Гордон продолжал его разглядывать. Молодой человек это заметил и смутился.
— Идет? — спросил он, вставая.
— Нет, — ответил Гордон.
Молодой человек отошел. По походке его было видно: он возмущен.
— Беда с этими интеллигентами, — воскликнул он на весь ресторан, — предлагаешь им работу… зачем им работа? Они предпочитают просиживать штаны.
За соседним столом рассмеялись. Гордон уплатил за молоко и покинул ресторан.
Через некоторое время адвокат почувствовал, что обеду — сытному и постоянному — грозит катастрофа. Он забросил свое занятие, что-то распродал, где-то занял кое-какие деньги и вступил компаньоном в одно дело, как выражался Зильберберг.

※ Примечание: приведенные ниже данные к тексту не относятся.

-- ==== Sys2Proof/Laws/Keep04.lean ====
section
/-! SUPPORT. The operations of the model and the frame `Keep`, part 4. -/

namespace Sys2Proof.Machine

open Sys2Proof

variable {s0 : State}

theorem execSamplePreload_keep {pins : ℕ} {cells : ℕ} {s : State} (hk : Keep s0 s) :
    OKeep s0 (execSamplePreload pins cells s) := by
  unfold execSamplePreload
  repeat' first
    | with_reducible assumption
    | with_reducible refine State.withTap_keep ?_ ?_
    | with_reducible refine State.startBoot_keep ?_
    | with_reducible refine State.setTap_keep ?_

theorem execTapReset_keep {s : State} (hk : Keep s0 s) :
    OKeep s0 (execTapReset s) := by
  unfold execTapReset
  repeat' first
    | with_reducible assumption
    | with_reducible refine State.startBoot_keep ?_
    | with_reducible refine State.setTap_keep ?_
    | with_reducible refine OKeep.next ?_

theorem State.portTrain_keep {s : State} {p : ℕ} (hk : Keep s0 s) :
    Keep s0 (State.portTrain s p) := by
  unfold State.portTrain
  repeat' first
    | with_reducible assumption
    | with_reducible refine State.setPort_keep ?_
    | with_reducible refine Keep.foldl (fun _ _ _ => ?_) ?_
    | with_reducible refine Keep.foldl_snd (fun _ _ _ => ?_) ?_
    | split

theorem State.applySeal_keep {s : State} (hk : Keep s0 s) :
    Keep s0 (State.applySeal s) := by
  unfold State.applySeal
  repeat' first
    | with_reducible assumption
    | with_reducible refine State.setReg_keep ?_
    | with_reducible refine State.measureSeal_keep ?_
    | with_reducible refine State.setFlag_keep ?_
    | with_reducible refine State.portTrain_keep ?_
    | with_reducible refine Keep.foldl (fun _ _ _ => ?_) ?_

theorem State.coreLost_keep {s : State} {c : ℕ} {node : ℕ} {xid : ℕ} (hk : Keep s0 s) :
    Keep s0 (State.coreLost s c node xid) := by
  unfold State.coreLost
  repeat' first
    | with_reducible assumption
    | with_reducible refine State.setCore_keep ?_
    | with_reducible refine State.coreTimeout_keep ?_
    | with_reducible refine Keep.foldl (fun _ _ _ => ?_) ?_
    | with_reducible refine Keep.foldl_snd (fun _ _ _ => ?_) ?_
    | split
    | fail_if_no_progress ((with_reducible refine Keep.upd ?_ ?_); exact rfl)
    | dsimp only

theorem State.fmcastCheck_keep {s : State} {n : ℕ} {tag : ℕ} (hk : Keep s0 s) :
    Keep s0 (State.fmcastCheck s n tag) := by
  unfold State.fmcastCheck
  repeat' first
    | with_reducible assumption
    | with_reducible refine State.settleFab_keep ?_
    | with_reducible refine State.progressFor_keep ?_
    | with_reducible refine Keep.foldl (fun _ _ _ => ?_) ?_
    | with_reducible refine Keep.foldl_snd (fun _ _ _ => ?_) ?_
    | split
    | fail_if_no_progress ((with_reducible refine Keep.upd ?_ ?_); exact rfl)
    | dsimp only

theorem State.setMcast_keep {s : State} {n : ℕ} {tag : ℕ} {f : McastJob → McastJob} (hk : Keep s0 s) :
    Keep s0 (State.setMcast s n tag f) := by
  unfold State.setMcast
  repeat' first
    | with_reducible assumption
    | with_reducible refine State.updCmd_keep ?_

theorem State.fmcastDead_keep {s : State} {n : ℕ} {tag : ℕ} {t : ℕ} (hk : Keep s0 s) :
    Keep s0 (State.fmcastDead s n tag t) := by
  unfold State.fmcastDead
  repeat' first
    | with_reducible assumption
    | with_reducible refine State.fmcastCheck_keep ?_
    | with_reducible refine State.setMcast_keep ?_
    | with_reducible refine State.setFab_keep ?_

theorem State.sampleFail_keep {s : State} {n : ℕ} {tag : ℕ} {pos : ℕ} {reason : ℕ} (hk : Keep s0 s) :
    Keep s0 (State.sampleFail s n tag pos reason) := by
  unfold State.sampleFail
  repeat' first
    | with_reducible assumption
    | with_reducible refine State.closeTxn_keep ?_
    | with_reducible refine State.setCmd_keep ?_
    | with_reducible refine Keep.foldl (fun _ _ _ => ?_) ?_
    | with_reducible refine Keep.foldl_snd (fun _ _ _ => ?_) ?_
    | split

theorem State.txnLost_keep {s : State} {xid : ℕ} {held : Bool} (hk : Keep s0 s) :
    Keep s0 (State.txnLost s xid held) := by
  unfold State.txnLost
  repeat' first
    | with_reducible assumption
    | with_reducible refine State.closeTxn_keep ?_
    | with_reducible refine State.coreLost_keep ?_
    | with_reducible refine State.e2eRecord_keep ?_
    | with_reducible refine State.putXfer_keep ?_
    | with_reducible refine State.fmcastDead_keep ?_
    | with_reducible refine State.sampleFail_keep ?_
    | with_reducible refine Keep.foldl (fun _ _ _ => ?_) ?_
    | with_reducible refine Keep.foldl_snd (fun _ _ _ => ?_) ?_
    | split
    | fail_if_no_progress ((with_reducible refine Keep.upd ?_ ?_); exact rfl)
    | dsimp only

theorem State.loseAll_keep {s : State} {p : Txn → Bool} (hk : Keep s0 s) :
    Keep s0 (State.loseAll s p) := by
  unfold State.loseAll
  repeat' first
    | with_reducible assumption
    | with_reducible refine State.txnLost_keep ?_
    | with_reducible refine Keep.foldl (fun _ _ _ => ?_) ?_

theorem State.rerouteFrame_keep {s : State} {f : Frame} (hk : Keep s0 s) :
    Keep s0 (State.rerouteFrame s f) := by
  unfold State.rerouteFrame
  repeat' first
    | with_reducible assumption
    | with_reducible refine State.sendFrame_keep_of (by assumption) ?_
    | with_reducible refine State.txnLost_keep ?_
    | with_reducible refine State.countDiscard_keep ?_
    | with_reducible refine Keep.foldl (fun _ _ _ => ?_) ?_
    | with_reducible refine Keep.foldl_snd (fun _ _ _ => ?_) ?_
    | split

theorem State.portDown_keep {s : State} {p : ℕ} (hk : Keep s0 s) :
    Keep s0 (State.portDown s p) := by
  unfold State.portDown
  repeat' first
    | with_reducible assumption
    | with_reducible refine State.setPort_keep ?_
    | with_reducible refine State.fabricEventAll_keep ?_
    | with_reducible refine State.setFlag_keep ?_
    | with_reducible refine State.rerouteFrame_keep ?_
    | with_reducible refine Keep.foldl (fun _ _ _ => ?_) ?_
    | with_reducible refine Keep.foldl_snd (fun _ _ _ => ?_) ?_
    | split
    | fail_if_no_progress ((with_reducible refine Keep.upd ?_ ?_); exact rfl)
    | dsimp only

theorem State.fabricOff_keep {s : State} (hk : Keep s0 s) :
    Keep s0 (State.fabricOff s) := by
  unfold State.fabricOff
  repeat' first
    | with_reducible assumption
    | with_reducible refine State.setFlag_keep ?_
    | with_reducible refine State.loseAll_keep ?_
    | with_reducible refine State.portDown_keep ?_
    | with_reducible refine Keep.foldl (fun _ _ _ => ?_) ?_

theorem State.fabricOn_keep {s : State} (hk : Keep s0 s) :
    Keep s0 (State.fabricOn s) := by
  unfold State.fabricOn
  repeat' first
    | with_reducible assumption
    | with_reducible refine State.setFlag_keep ?_
    | with_reducible refine State.setFab_keep ?_

theorem State.failMcasts_keep {s : State} {node : ℕ} (hk : Keep s0 s) :
    Keep s0 (State.failMcasts s node) := by
  unfold State.failMcasts
  repeat' first
    | with_reducible assumption
    | with_reducible refine State.fmcastDead_keep ?_
    | with_reducible refine Keep.foldl (fun _ _ _ => ?_) ?_

theorem State.freeBlocks_keep {s : State} {p : ℕ} {f : Frame} (hk : Keep s0 s) :
    Keep s0 (State.freeBlocks s p f) := by
  unfold State.freeBlocks
  repeat' first
    | with_reducible assumption
    | with_reducible refine State.setFab_keep ?_
    | with_reducible refine State.setPort_keep ?_
    | with_reducible refine Keep.foldl (fun _ _ _ => ?_) ?_
    | with_reducible refine Keep.foldl_snd (fun _ _ _ => ?_) ?_
    | split

theorem State.markFailed_keep {s : State} {node : ℕ} {from_ : ℕ} (hk : Keep s0 s) :
    Keep s0 (State.markFailed s node from_) := by
  unfold State.markFailed
  repeat' first
    | with_reducible assumption
    | with_reducible refine State.setFlag_keep ?_
    | with_reducible refine State.fabricEventAll_keep ?_
    | with_reducible refine State.setFab_keep ?_
    | with_reducible refine State.setPort_keep ?_
    | with_reducible refine State.failColls_keep ?_
    | with_reducible refine State.loseAll_keep ?_
    | with_reducible refine State.failGates_keep ?_
    | with_reducible refine State.portDown_keep ?_
    | with_reducible refine Keep.foldl (fun _ _ _ => ?_) ?_
    | with_reducible refine Keep.foldl_snd (fun _ _ _ => ?_) ?_
    | split
    | fail_if_no_progress ((with_reducible refine Keep.upd ?_ ?_); exact rfl)
    | dsimp only

theorem State.nodeFails_keep {s : State} {node : ℕ} {port : ℕ} (hk : Keep s0 s) :
    Keep s0 (State.nodeFails s node port) := by
  unfold State.nodeFails
  repeat' first
    | with_reducible assumption
    | with_reducible refine State.markFailed_keep ?_
    | with_reducible refine State.failMcasts_keep ?_
    | with_reducible refine Keep.foldl (fun _ _ _ => ?_) ?_
    | with_reducible refine Keep.foldl_snd (fun _ _ _ => ?_) ?_
    | split

theorem State.noteLink_keep {s : State} {p : ℕ} {lack : ℕ} {credit : List ℕ} (hk : Keep s0 s) :
    Keep s0 (State.noteLink s p lack credit) := by
  unfold State.noteLink
  repeat' first
    | with_reducible assumption
    | with_reducible refine State.setPort_keep ?_

theorem State.portUpNow_keep {s : State} {p : ℕ} (hk : Keep s0 s) :
    Keep s0 (State.portUpNow s p) := by
  unfold State.portUpNow
  repeat' first
    | with_reducible assumption
    | with_reducible refine State.setFlag_keep ?_
    | with_reducible refine State.setPort_keep ?_

theorem State.replyTo_keep {s : State} {f : Frame} {opc : ℕ} {status : ℕ} {payload : List Byte} {poison : ℕ} (hk : Keep s0 s) :
    Keep s0 (State.replyTo s f opc status payload poison) := by
  unfold State.replyTo
  repeat' first
    | with_reducible assumption
    | with_reducible refine State.sendLoose_keep ?_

Господин Розенблатт был хозяином киоска прохладительных напитков на бульваре Ротшильда. Он решил расширить дело и взял к себе в компаньоны бывшего адвоката Зильберберга. Обед был спасен. Адвокат стал разливать воды по колбам и сифонам, смешивать сиропы и готовить мазаграны, но домашний обед был спасен. А вскоре Зильберберг предложил Гордону поступить приказчиком в киоск. Гордон согласился.
Раннее утро. Гордон уже за прилавком. Он в соломенной шляпе, в белом халате. Разливает воду, моет стаканы, разводит соду.
— Ай-ай, — качает головой дантист, — такой молодой человек!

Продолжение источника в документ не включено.